Blusukan dan masuk ke dalam gorong-gorong merupakan suatu hal yang telah melekat pada diri Joko Widodo (Jokowi). Hal itu tak dapat dipungkiri. Sebanyak apa pun tokoh politik melakukan hal yang serupa, orang pasti akan menilai hal tersebut meniru-niru Jokowi.
Bahkan saat anak dari darah daging Jokowi (Gibran Rakabuming Raka) melakukan hal serupa, orang tetap saja menilai yang dilakukan Gibran tak lebih dari sekedar meniru dan mengharapkan berkah kepopuleran yang sama dengan Jokowi. Ya, blusukan dan masuk gorong-gorong telah menjadi self branding yang melekat kuat dalam diri Jokowi.
Blusukan dan masuk ke dalam gorong-gorong menjadi popoler saat Jokowi hendak meretas kursi DKI satu. Hal tersebut terus dipertahankannya hingga hendak maju di Pilpres 2014. Dengan aksi ini, Jokowi meraih simpati masyarakat luas. Jokowi dianggap pemimpin yang menjadi bagian dari representasi rakyat kebanyakan kala itu.
Namun itu dulu, kini beda cerita. Dalam penulusuran di Google, terakhir kali Jokowi masuk ke gorong-gorong itu pada tahun 2013. Belakangan Jokowi lebih senang dengan mainan mahal yang identik dengan orang kaya. Mulai dari berwisata dengan anak cucu ke pusat perbelanjaan mewah (mall), berolahraga basket, bermain sepeda motor customs, berburu sneakers, dan lain-lain. Jadi sangat wajar, Jokowi yang berubah 180 derajat itu kini kerap bertentangan dengan kehendak rakyat kebanyakan.
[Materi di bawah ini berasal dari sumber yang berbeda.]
/-- The columns read of each row of a bank: 64 of a weight row, of a scale row as many as its run's weight rows need (R159). -/
def gemvColumns (f : LadleSlot) (wb : Nat) : List Nat :=
  let wf := fmtD f.wfmt
  let g := groupOf f.gsize
  let sb := scaleBytes wf f.gsfmt
  let sr := rowsPerRun wf g sb
  (List.range f.nrow).map (fun n =>
    if g = 0 ∨ n % (sr + 1) ≠ 0 then 64
    else min 64 (ceilDiv (ceilDiv (64 * min sr (wb - n / (sr + 1) * sr)) g * outputsPerRow wf * sb) 32))

/-- One bank's part sums for all vectors: for vector q and output j (below Nw), with one poison flag for the whole block. (DEDUCED, log 26.) -/
def gemvBank (f : LadleSlot) (r : LRun) (i : Nat) (vecs : List (List Num)) : List (List Num) × Bool × LRun :=
  let wf := fmtD f.wfmt
  let g := groupOf f.gsize
  let sb := scaleBytes wf f.gsfmt
  let sr := rowsPerRun wf g sb
  let wb := (weightRows wf g f.gsfmt f.nrow).getD 0
  let nw := outputsPerRow wf
  let (rows, r1) := readRows r (f.bank i) f.row0 (gemvColumns f wb)
  let bad := rows.any (fun ws => ws.any (·.2))
  let part := i % 2 ^ f.kspl
  let wval (wr w j : Nat) : Num :=
    wordElem wf ((rows.getD (if g = 0 then wr else weightRowAt sr wr) []).getD w (0, false)).1 j
  let gval (j gi : Nat) : Num :=
    -- group gi of the bank: its run, and its place in the run's scale row
    let wr := gi * g / 64
    let inRun := (gi * g - wr / sr * sr * 64) / g
    let bits := 8 * sb
    let ws := rows.getD (scaleRowAt sr wr) []
    let o := (inRun * nw + j) * sb
    let c := (ws.getD (o / 32) (0, false)).1 / 2 ^ (8 * (o % 32)) % 2 ^ bits
    if wf.isFp4 then blockScale wf c else groupScale f.gsfmt c
  let kb := 64 * wb
  let sums := vecs.map (fun v =>
    (List.range nw).map (fun j =>
      bandSum false g (gval j)
        ((List.range kb).map (fun k => (({ val := v.getD (part * kb + k) .zero } : Elem), wval (k / 64) (k % 64) j)))))
  let scale := if g = 0 then [] else ((rows.getD (scaleRowAt sr (wb - 1)) []).map (·.1))
  (sums, bad, setRegs r1 (f.bank i) (fun _ =>
    { latch := vecs.flatMap (fun v => ((v.drop (part * kb + kb - 64)).take 64).map (fun x => (convert (fmtD f.vfmt) x).code)),
      acc := sums.flatten.map (fun x => (toFp32 x).toNat), rowLatch := scale }))

/-- The finishing of R169: channel scale, conversion and write of output n of vector q. -/
def finishOutputs (r : LRun) (f : LadleSlot) (adst aaux total : Nat) (q n0 : Nat) (vs : List (Num × Bool)) : LRun :=
  if f.omode = 3 then writeRaw r adst (q * total + n0) vs
  else
    let (sc, r1) := if aaux = 0 then ([], r) else readVec r .fp32 (aaux + 4 * n0) vs.length
    let out := (vs.zip (List.range vs.length)).map (fun p =>
      if aaux = 0 then p.1
      else
        let c := sc.getD p.2 (.one, false)
        (mul32 p.1.1 c.1, p.1.2 || c.2))
    writeOut r1 (fmtD f.ofmt) adst (q * total + n0) out

/-- GEMV4 over all banks. -/
def runGemv4 (f : LadleSlot) (avec adst aaux : Nat) (r : LRun) : LRun :=
  let wf := fmtD f.wfmt
  let vf := fmtD f.vfmt
  let p := 2 ^ f.kspl
  let wb := (weightRows wf (groupOf f.gsize) f.gsfmt f.nrow).getD 0
  let k := 64 * wb * p
  let nw := outputsPerRow wf
  let total := nw * (f.nbank / p)
  let (flat, r1) := readVec r vf avec (f.q * k)
  let vbad := flat.any (·.2)
  let vecs := chunks k (flat.map (·.1))
  (List.range (f.nbank / p)).foldl (fun r b =>
    let parts := (List.range p).foldl (fun (acc : List (List (List Num)) × Bool × LRun) i =>
      let (s, bad, r') := gemvBank f acc.2.2 (b * p + i) vecs
      (acc.1 ++ [s], acc.2.1 || bad, notePartial r' (b * p + i) (s.flatten.map (fun v => (v, bad || vbad))))) ([], vbad, r)
    (List.range f.q).foldl (fun r q =>
      let outs := (List.range nw).map (fun j =>
        match parts.1.map (fun s => (s.getD q []).getD j .zero) with
        | [] => (Num.zero, parts.2.1)
        | a :: rest => (rest.foldl add32 a, parts.2.1))
      finishOutputs r f adst aaux total q (b * nw) outs) parts.2.2) r1

/-! ## Attention (R170 to R175, R400, R419) -/

/-- Positions per row (R170). -/
def posPerRow (d : Nat) (f : Fmt) : Nat := 2048 * 8 / (d * f.bits)

/-- A page partial: m, l and acc per query, with poison. -/
structure AttRec where
  m : List Num
  l : List Num
  acc : List (List Num)
  bad : Bool := false

def emptyRec (q d : Nat) : AttRec :=
  { m := List.replicate q negInf, l := List.replicate q .zero, acc := List.replicate q (List.replicate d .zero) }

/-- The fold of R174. (DEDUCED, log 25.) -/
def foldRec (exp : Num → Num) (a b : AttRec) : AttRec :=
  let one (i : Nat) : Num × Num × List Num :=
    let ma := a.m.getD i negInf
    let mb := b.m.getD i negInf
    let m := Num.max ma mb
    -- each factor looks at its own record's maximum
    let ca := if ma = negInf then Num.one else exp (sub32 ma m)
    let cb := if mb = negInf then Num.one else exp (sub32 mb m)
    (m, add32 (mul32 (a.l.getD i .zero) ca) (mul32 (b.l.getD i .zero) cb),
      ((a.acc.getD i []).zip (b.acc.getD i [])).map (fun p => add32 (mul32 p.1 ca) (mul32 p.2 cb)))
  let rs := (List.range a.m.length).map one
  { m := rs.map (·.1), l := rs.map (·.2.1), acc := rs.map (·.2.2), bad := a.bad || b.bad }

/-- Whether a page frame lies in a designated segment (R394, R400). -/
def designated (s : State) (frame : Nat) : Bool :=
  let st := frame / 2 ^ 37
  let seg := frame % 2 ^ 37 / 2 ^ 30
  decide (st < 8) && (if seg < 64 then bitOf (dget s (0x2340 + st) 1) seg else bitOf (dget s (0x2340 + st) 2) (seg - 64))

/-- Whether an address lies in the key-value metadata range (R399). -/
def inMeta (s : State) (a n : Nat) : Bool := overlaps a n (dget s 0x2330 1) (dget s 0x2330 2)

/-- The frame address and RO bit of a page-list entry; none when it is not VALID (R398). -/
def pageOf (e : Nat) : Option (Nat × Bool) := if bitOf e 63 then some (bitsOf e 39 16 * 65536, bitOf e 62) else none

/-- Scores of one key row for one query: R173's first two lines; excluded positions read −infinity. A score is poison where its
sieve bit, its query or, unless the sieve excludes it, its key is. -/
def rowScores (sscale : Num) (qv keys : List (Num × Bool)) (d kpr : Nat) (allowed : Nat → Bool × Bool) : List (Num × Bool) :=
  let qs := qv.map (·.1)
  let qbad := qv.any (·.2)
  (List.range kpr).map (fun j =>
    let key := (keys.drop (j * d)).take d
    let x := allowed j
    if x.2 then (negInf, true)
    else if x.1 then (mul32 sscale (sum32 (products qs (key.map (·.1)))), qbad || key.any (·.2))
    else (negInf, false))

/-- One row pair of R173 for one query: (m, l, acc) before and after. -/
def attendRow (exp : Num → Num) (d : Nat) (scores : List Num) (vals : List (Num × Bool)) (st : Num × Num × List Num) :
    Num × Num × List Num :=
  let m2 := Num.max st.1 (scores.foldl Num.max negInf)
  let c := rescale exp st.1 m2
  let ps := scores.map (fun v => if v = negInf then Num.zero else exp (sub32 v m2))
  let l := add32 (mul32 st.2.1 c) (sum32 ps)
  let acc0 := if Num.lt st.1 m2 then st.2.2.map (fun a => mul32 a c) else st.2.2
  let acc := (ps.zip (List.range ps.length)).foldl (fun acc p =>
    (acc.zip ((vals.drop (p.2 * d)).take d)).map (fun a => add32 a.1 (p.1.mul a.2.1))) acc0
  (m2, l, acc)

/-- Elements of a row of words. -/
def rowElems (f : Fmt) (ws : List (Nat × Bool)) : List (Num × Bool) :=
  (List.range (2048 * 8 / f.bits)).map (rowElem f ws)

/-- What a SCORE slot reads of its attention record (R171). -/
structure ScoreSpec where
  plist : Nat
  pos0 : Nat
  len : Nat
  sscale : Num
  sieve : Nat

def scoreSpec (bs : List Nat) : ScoreSpec :=
  { plist := leAt bs 0 8, pos0 := leAt bs 8 4, len := leAt bs 12 4, sscale := fp32At bs 16, sieve := leAt bs 20 4 }

/-- What a SCORE slot works with: its record, the exponential, its queries, and per position whether its sieve bit is 1 and whether
that bit is poisoned. -/
structure ScoreIn where
  c : ScoreSpec
  exp : Num → Num
  qs : List (List (Num × Bool))
  sieve : Nat → Bool × Bool

/-- Positions of page k of a SCORE slot (R172). -/
def ScoreSpec.inPage (c : ScoreSpec) (ppp k : Nat) : Nat := min ppp (c.len - k * ppp)

/-- The scores of key row j of a page whose first position is POS0 + x0. -/
def keyScores (f : LadleSlot) (i : ScoreIn) (x0 j : Nat) (keys : List (Num × Bool)) : List (List (Num × Bool)) :=
  let kpr := posPerRow f.d (fmtD f.wfmt)
  let allowed (n : Nat) : Bool × Bool :=
    let x := x0 + j * kpr + n
    if x < i.c.len then i.sieve x else (false, false)
  i.qs.map (fun qv => rowScores i.c.sscale qv keys f.d kpr allowed)

/-- One page of a SCORE slot with CHAIN set, in its bank: its partial record (R173). -/
def chainPage (f : LadleSlot) (i : ScoreIn) (bank row x0 rows : Nat) (r : LRun) : AttRec × LRun :=
  let wf := fmtD f.wfmt
  (List.range rows).foldl (fun a j =>
    let (kw, r1) := readRowWords a.2 bank (row + 2 * j) 0 64
    let (vw, r2) := readRowWords r1 bank (row + 2 * j + 1) 0 64
    let vals := rowElems wf vw
    let rs := ((keyScores f i x0 j (rowElems wf kw)).zip (List.range f.q)).map (fun p =>
      attendRow i.exp f.d (p.1.map (·.1)) vals (a.1.m.getD p.2 negInf, a.1.l.getD p.2 .zero, a.1.acc.getD p.2 []))
    ({ m := rs.map (·.1), l := rs.map (·.2.1), acc := rs.map (·.2.2), bad := a.1.bad || kw.any (·.2) || vw.any (·.2) }, r2))
    (emptyRec f.q f.d, r)

/-- One page of a SCORE slot with CHAIN clear: per query the scores of its positions, and whether a key row was poisoned. -/
def scorePage (f : LadleSlot) (i : ScoreIn) (bank row x0 rows : Nat) (r : LRun) : List (List (Num × Bool)) × Bool × LRun :=
  let wf := fmtD f.wfmt
  (List.range rows).foldl (fun a j =>
    let (kw, r1) := readRowWords a.2.2 bank (row + 2 * j) 0 64
    let s := keyScores f i x0 j (rowElems wf kw)
    ((List.range f.q).map (fun q => a.1.getD q [] ++ s.getD q []), a.2.1 || kw.any (·.2), r1)) ([], false, r)

/-- A page in which a ladle met poison is remembered for R420. (DEDUCED, log 27.) -/
def noteKvPoison (r : LRun) (frame : Nat) : LRun :=
  if r.next.kvPoisoned.contains frame then r
  else { r with next := { r.next with kvPoisoned := r.next.kvPoisoned ++ [frame] } }

/-- What a SCORE slot has gathered: the folded record, the pages' work, and the elements it wrote in each bank's rows. -/
structure ScoreRun where
  rec_ : Option AttRec := none
  work : List BankWork := []
  filled : Map Nat := []
  run : LRun

/-- The scores of a page written: to the dense vectors at ADST, or with OMODE 0 to the bank's rows from DROW0, page after page and
query after query (R174, R176). (DESIGN CHOICE, log 135.) -/
def writeScores (f : LadleSlot) (adst x0 len bank : Nat) (scores : List (List (Num × Bool))) (s : ScoreRun) : ScoreRun :=
  let of_ := fmtD f.ofmt
  if f.omode = 0 then
    let flat := scores.flatten
    let c := convertVector of_ flat
    let base := mapGet 0 s.filled bank
    { s with
      filled := mapSet 0 s.filled bank (base + flat.length)
      run := applyBank ((s.run.count c).mark (flat.any (·.2))) bank (editStream of_ (8 * 2048 * (adst % 2 ^ 15)) base c []) }
  else
    { s with run := (scores.zip (List.range scores.length)).foldl (fun r p => writeOut r of_ adst (p.2 * len + x0) p.1) s.run }

/-- One page of a SCORE slot: k its number from POS0, `bs` its page-list entry (R172, R202, R400). -/
def scoreEntry (f : LadleSlot) (i : ScoreIn) (adst k entry : Nat) (s : ScoreRun) : ScoreRun :=
  let r0 := s.run
  let kpr := posPerRow f.d (fmtD f.wfmt)
  let ppp := 16 * kpr
  match pageOf entry with
  | none => { s with run := r0.fail 0x313 }
  | some (frame, _) =>
    if !(designated r0.next frame) then { s with run := r0.fail 0x315 }
    else if frame / 2 ^ 37 ≠ r0.st then s
    else
      let place := physOf (r0.next.stack r0.st) (frame % 2 ^ 37)
      let bank := place.1
      let row := place.2.1
      let n := i.c.inPage ppp k
      let rows := ceilDiv n kpr
      if !(bitOf (r0.next.ladle r0.st).usable bank) then { s with run := r0.fail 0x235 }
      else if f.chain then
        let (pr, r1) := chainPage f i bank row (k * ppp) rows r0
        let r2 := if pr.bad then noteKvPoison r1 frame else r1
        let vs := pr.m ++ pr.l ++ pr.acc.flatten
        let r3 := setRegs (notePartial r2 k (vs.map (fun v => (v, pr.bad)))) bank (fun g =>
          { g with latch := i.qs.flatten.map (fun x => (convert (fmtD f.vfmt) x.1).code), acc := vs.map (fun x => (toFp32 x).toNat) })
        { s with
          rec_ := some (match s.rec_ with
            | some acc => foldRec i.exp acc pr
            | none => pr)
          work := s.work ++ [{ bank := bank, ops := 2 * rows, i := k, rows := [(row, 2 * rows)] }]
          run := r3 }
      else
        let (all, bad, r1) := scorePage f i bank row (k * ppp) rows r0
        let r2 := if bad then noteKvPoison r1 frame else r1
        let scores := all.map (fun l => l.take n)
        let s1 := writeScores f adst (k * ppp) i.c.len bank scores { s with run := r2 }
        let base := mapGet 0 s.filled bank
        let perRow := 2048 * 8 / (fmtD f.ofmt).bits
        let drows := if f.omode = 0 then (base + f.q * n - 1) / perRow + 1 - base / perRow else 0
        let dest := if f.omode = 0 then [(adst % 2 ^ 15 + base / perRow, drows)] else []
        { s1 with work := s1.work ++ [{ bank := bank, ops := rows + drows, i := k, rows := (row, 2 * rows) :: dest }] }

/-- The pages of a SCORE slot in ascending position order: partials folded, scores written (R172 to R174, R400). (DEDUCED, log 25.) -/
def scorePages (f : LadleSlot) (i : ScoreIn) (adst : Nat) (r : LRun) : ScoreRun :=
  let ppp := 16 * posPerRow f.d (fmtD f.wfmt)
  (List.range (ceilDiv i.c.len ppp)).foldl (fun (s : ScoreRun) k =>
    let (bs, pbad, r0) := readMem s.run (i.c.plist + 8 * (i.c.pos0 / ppp + k)) 8
    if pbad then { s with rec_ := some { s.rec_.getD (emptyRec f.q f.d) with bad := true }, run := r0.fail 0x301 }
    else scoreEntry f i adst k (leAt bs 0 8) { s with run := r0 }) { run := r }

/-- Writing the attention record of OMODE 3, padded with zero bytes to 32 B (R419). -/
def writeRec (r : LRun) (adst : Nat) (a : AttRec) : LRun :=
  let vs := (a.m ++ a.l ++ a.acc.flatten).map (fun v => (v, a.bad))
  let pad := (8 - vs.length % 8) % 8
  writeRaw r adst 0 (vs ++ List.replicate pad (.zero, a.bad))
Jika sebelum menjadi Presiden RI, rakyat yang beramai-ramai menghendaki Jokowi menjadi pemimpin negeri, kini justru sebalinknya, ramai-ramai pula gelombang rakyat yang menentang Jokowi. Jokowi hari ini dianggap tak lagi menjadi simbol pemimpin rakyat kebanyak itu, meskipun dalam angka statistik Jokowi berhasil memenangkan hati rakyat di Pemilu 2014 & 2019. Dalam banyak ruang diskursus, Jokowi justru disebut lebih pro kepada kepentingan pemodal. Baik itu kepentingan pemodal dalam negeri maupun asing.
Menanggapi fenomena ini, ada dua hal yang berkemungkinan terjadi pada diri Jokowi. Pertama, Jokowi bisa jadi mengalami "star sindrom". Dalam beberapa kasus, kebanyakan orang yang mengalami star sindrom berujung pada lupa diri dan malas untuk meningkatkan dan mempertahankan prestasi. Analisa ini memungkinkan, melihat karpet merah yang didapatkan Jokowi dari Wali Kota Solo yang dengan mudah merangsek ke Ibu Kota dengan menjadi Gubernur DKI, dan dengan waktu yang cepat pula bisa meluluhkan hati rakyat Indonesia dengan menjadi Presiden RI ketujuh.
Kedua, bisa juga berkemungkinan, selama Jokowi menjadi kepala negara, orang-orang disekitarnya sengaja "menjebaknya" dengan politik "dunia hiburan". Jokowi sengaja dikurung dari informasi-informasi politik mendasar tentang harapan rakyat dan hanya disuguhkan pemberitaan yang membuatnya besar hati dan besar kepala dari media-media "rekanan". Contoh, viralnya pemberitaan cucu sang presiden, nikahan anak presiden, update pakaian nasional, dan lain sebagainya yang tak menyangkut kebijakan.
Barangkali Jokowi tidak sadar dengan dua hal ini. Kegaduhan demi kegaduhan yang dilakukan orang-orang di sekitarnya telah membuat publik gerah. Selain itu, apa yang dijanjikan Jokowi sering meleset, dan tak jarang justru mentah di tangan para pembantunya.
Mengingat hari ini Indonesia sudah diambang krisis (krisis kesehatan & ekonomi terkait Covid-19), sudah saatnya Jokowi kembali khittah-nya, yakni kembali ke gorong-gorong. Membersihkan semua saluran yang tersumbat dan menghilangkan banjir harapan rakyat yang selama ini tak terserap sepenuhnya. Di gorong-gorong pun Jokowi bisa bermain lumpur bau, agar ia kembali mengingat seberapa nelangsanya rakyat hari ini. Jadi, dengan penuh harap, Pak Jokowi kembalilah ke gorong-gorong.